Cyclone Biparjoy in the Arabian Sea began a period of rapid intensification late in the day on 09 June 2023, reaching Category 3 intensity by 12 UTC on 10 June (SATCON) — EUMETSAT Meteosat-9 Visible (0.64 µm) and Infrared Window (10.8 µm) images (above) showed Biparjoy during the 0100-1330 UTC... Read More

EUMETSAT Meteosat-9 Visible (0.64 µm, left) and Infrared Window (10.8 µm, right) images, 0100-1330 UTC on 10 June [click to play animated GIF | MP4]

Cyclone Biparjoy in the Arabian Sea began a period of rapid intensification late in the day on 09 June 2023, reaching Category 3 intensity by 12 UTC on 10 June (SATCON) — EUMETSAT Meteosat-9 Visible (0.64 µm) and Infrared Window (10.8 µm) images (above) showed Biparjoy during the 0100-1330 UTC period on 10 June 2023. A somewhat cloud-contaminated eye signature was evident in both the Visible and Infrared Meteosat-9 images, in addition to a Suomi-NPP VIIRS True Color RGB image (viewed using RealEarth) valid at 0747 UTC (below).

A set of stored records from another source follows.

@[simp] theorem mapResets_pending (s : State) (f : Resets → Resets) : (mapResets s f).pending = s.pending := rfl
@[simp] theorem mapResets_now (s : State) (f : Resets → Resets) : (mapResets s f).now = s.now := rfl
@[simp] theorem mapResets_regs (s : State) (f : Resets → Resets) : (mapResets s f).regs = s.regs := rfl
@[simp] theorem mapResets_evts (s : State) (f : Resets → Resets) : (mapResets s f).evts = s.evts := rfl
@[simp] theorem mapResets_faults (s : State) (f : Resets → Resets) : (mapResets s f).faults = s.faults := rfl
@[simp] theorem mapResets_mem (s : State) (f : Resets → Resets) : (mapResets s f).mem = s.mem := rfl
@[simp] theorem mapResets_slots (s : State) (f : Resets → Resets) : (mapResets s f).slots = s.slots := rfl
@[simp] theorem mapResets_soft (s : State) (f : Resets → Resets) : (mapResets s f).soft = s.soft := rfl
@[simp] theorem mapResets_cores (s : State) (f : Resets → Resets) : (mapResets s f).cores = s.cores := rfl
@[simp] theorem mapResets_drover (s : State) (f : Resets → Resets) : (mapResets s f).drover = s.drover := rfl
@[simp] theorem mapResets_herd (s : State) (f : Resets → Resets) : (mapResets s f).herd = s.herd := rfl
@[simp] theorem mapResets_paddock (s : State) (f : Resets → Resets) : (mapResets s f).paddock = s.paddock := rfl
@[simp] theorem mapResets_fabric (s : State) (f : Resets → Resets) : (mapResets s f).fabric = s.fabric := rfl
@[simp] theorem mapResets_host (s : State) (f : Resets → Resets) : (mapResets s f).host = s.host := rfl
@[simp] theorem mapResets_power (s : State) (f : Resets → Resets) : (mapResets s f).power = s.power := rfl
@[simp] theorem mapResets_resets (s : State) (f : Resets → Resets) : (mapResets s f).resets = f s.resets := rfl
@[simp] theorem mapResets_sharal (s : State) (f : Resets → Resets) : (mapResets s f).sharal = s.sharal := rfl
@[simp] theorem mapResets_roles (s : State) (f : Resets → Resets) : (mapResets s f).roles = s.roles := rfl
@[simp] theorem mapResets_out (s : State) (f : Resets → Resets) : (mapResets s f).out = s.out := rfl
@[simp] theorem mapResets_free (s : State) (f : Resets → Resets) : (mapResets s f).free = s.free := rfl

/-! ### Reading back -/

@[simp] theorem State.core_setCore_same (s : State) (c : Nat) (k : Core) : (s.setCore c k).core c = k :=
  Tbl.getD_set_same s.cores c k Core.idle

theorem State.core_setCore_other (s : State) {c d : Nat} (k : Core) (h : d ≠ c) : (s.setCore c k).core d = s.core d :=
  Tbl.getD_set_other s.cores k Core.idle h

@[simp] theorem State.core_mapCore_same (s : State) (c : Nat) (f : Core → Core) : (s.mapCore c f).core c = f (s.core c) :=
  Tbl.getD_set_same s.cores c _ Core.idle

theorem State.core_mapCore_other (s : State) {c d : Nat} (f : Core → Core) (h : d ≠ c) : (s.mapCore c f).core d = s.core d :=
  Tbl.getD_set_other s.cores _ Core.idle h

Suomi-NPP VIIRS True Color RGB image, valid at 0747 UTC on 10 June [click to enlarge]


RCM-3 Synthetic Aperture Radar image at 0125 UTC on 10 June [click to enlarge]

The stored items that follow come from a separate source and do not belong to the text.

/-- Settles O59: each command's case, by who may act and what it answers. -/
theorem smbusCommands : Obligations.SmbusCommands := by
  refine ⟨fun s off v pec hon hf hp => ⟨fun hw => ?_, fun hw ha hd => ?_, fun hw ha => ?_⟩, extReach_iff, smbDone_spec,
    fun s h => ⟨?_, ?_, ?_, fun o => ⟨?_, ?_, ?_⟩, fun o v p => ?_, fun k p => ?_, fun o d p => ?_, fun p => ?_, ?_⟩,
    fun s hon hf => ⟨fun o => ⟨?_, ?_, ?_⟩, fun k p => ?_⟩, fun s hon hf => ⟨?_, fun o d p => ?_, fun p => ?_⟩,
    fun s hon => ⟨?_, ?_⟩, fun s o hon hf => ⟨fun hp ho => ?_, fun r hr => ?_, fun ho => ?_⟩,
    fun s k p hon hf => ⟨fun hp => ?_, fun hp hk => ?_, fun hp hk => ?_⟩,
    fun s o d p hon hf => ⟨?_, fun hp => ⟨?_, ?_⟩, fun hp h => ?_, fun hp h => ?_, fun hp => ?_⟩, fun s hon => ⟨fun h => ?_, fun h => ?_⟩⟩
  · exact congrArg Host.Outcome.next (smbWriteReg_disabled hf hw)
  · exact congrArg Host.Outcome.next (smbWriteReg_reaches hf hp hw ha hd)
  · exact congrArg Host.Outcome.next (smbWriteReg_misses hf hp hw ha)
  · exact congrArg Host.Outcome.next (if_neg (by simp [h]))
  · exact congrArg Host.Outcome.next (if_neg (by simp [h]))
  · exact congrArg Host.Outcome.next (smbRecovery_dark h _)
  · exact congrArg Host.Outcome.next (smbFirmware_dark h _)
  · exact congrArg Host.Outcome.next (smbFirmware_dark h _)
  · exact congrArg Host.Outcome.next (smbFirmware_dark h _)
  · exact congrArg Host.Outcome.next (smbWriteReg_dark h _ _ _)
  · exact congrArg Host.Outcome.next (smbFirmware_dark h _)
  · exact congrArg Host.Outcome.next (smbRecovery_dark h _)
  · exact congrArg Host.Outcome.next (smbRecovery_dark h _)
  · exact congrArg Host.Outcome.next (if_neg (by simp [h]))
  · exact congrArg Host.Outcome.next (smbFirmware_refuses hon hf _)
  · exact congrArg Host.Outcome.next (smbFirmware_refuses hon hf _)
  · exact congrArg Host.Outcome.next (smbFirmware_refuses hon hf _)
  · exact congrArg Host.Outcome.next (smbFirmware_refuses hon hf _)
  · exact congrArg Host.Outcome.next (smbRecovery_refuses hf _)
  · exact congrArg Host.Outcome.next (smbRecovery_refuses hf _)
  · exact congrArg Host.Outcome.next (smbRecovery_refuses hf _)
  · exact congrArg Host.Outcome.next (if_pos hon)
  · exact congrArg Host.Outcome.next (if_pos hon)
  · exact congrArg Host.Outcome.next (readReg_shows hf hp ho)
  · exact congrArg Host.Outcome.next (tallyRead_shows hf hr)
  · exact congrArg Host.Outcome.next (aoRead_shows hf ho)
  · exact congrArg Host.Outcome.next (smbOwnerSet_badPec hf hp)
  · exact congrArg Host.Outcome.next (smbOwnerSet_taken hf hp hk)
  · exact ⟨_, congrArg Host.Outcome.next (smbOwnerSet_sets hf hp hk), (State.mapHost_keeps ..).only, Tbl.get_set_same ..,
      fun i hi => Tbl.get_set_other _ _ hi⟩
  · exact congrArg Host.Outcome.next (smbRecovery_runs hon hf _)
  · exact congrArg Host.Outcome.next (recoveryWrite_badPec hon hf hp o d)
  · exact congrArg Host.Outcome.next (recoveryCommit_badPec hon hf hp)
  · exact congrArg Host.Outcome.next (recoveryWrite_beyond hon hf hp h)
  · refine ⟨_, congrArg Host.Outcome.next (recoveryWrite_places hon hf hp h),
      ((smbDone_keeps ..).cut (by decide) ((State.mapSharal_keeps ..).mono (by decide))).only, fun i hi => ?_, fun a ha => ?_, rfl⟩
    · exact (recPlaced_byte s o d _).trans ((Memory.read_writeN_inside _ _ _ i hi).trans (List.getD_eq_getElem _ _ hi).symm)
    · exact (recPlaced_byte s o d a).trans (Memory.read_writeN_outside _ _ _ ha)
  · have hshows := recoveryCommit_shows hon hf hp
    have hstarts := recoveryCommit_starts hon hf hp
    generalize fwCheck (recoveryImage s.sharal) s.sharal.fuse = c at hshows hstarts ⊢
    exact ite_prop_iff_and.mpr ⟨hshows, hstarts⟩
  · exact congrArg Host.Outcome.next (if_neg (by simp [h]))
  · exact ⟨_, _, congrArg Host.Outcome.next (if_pos (by simp [hon, h])), ((State.mapPower_keeps ..).cut (by decide)
      ((State.emit_keeps ..).mono (by decide))).only, rfl, rfl⟩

The Category 3 intensity of Biparjoy was supported by 2 overpasses of RADARSAT Constellation Mission (RCM)-3 at 0125 UTC (above) and 1337 UTC (below) — with peak Synthetic Aperture Radar (SAR) radial wind velocities of 106 knots in the SE quadrant at 0125 UTC and 105 knots in the SE quadrant at 1337 UTC (source).

RCM-3 Synthetic Aperture Radar image at 1337 UTC on 10 June [click to enlarge]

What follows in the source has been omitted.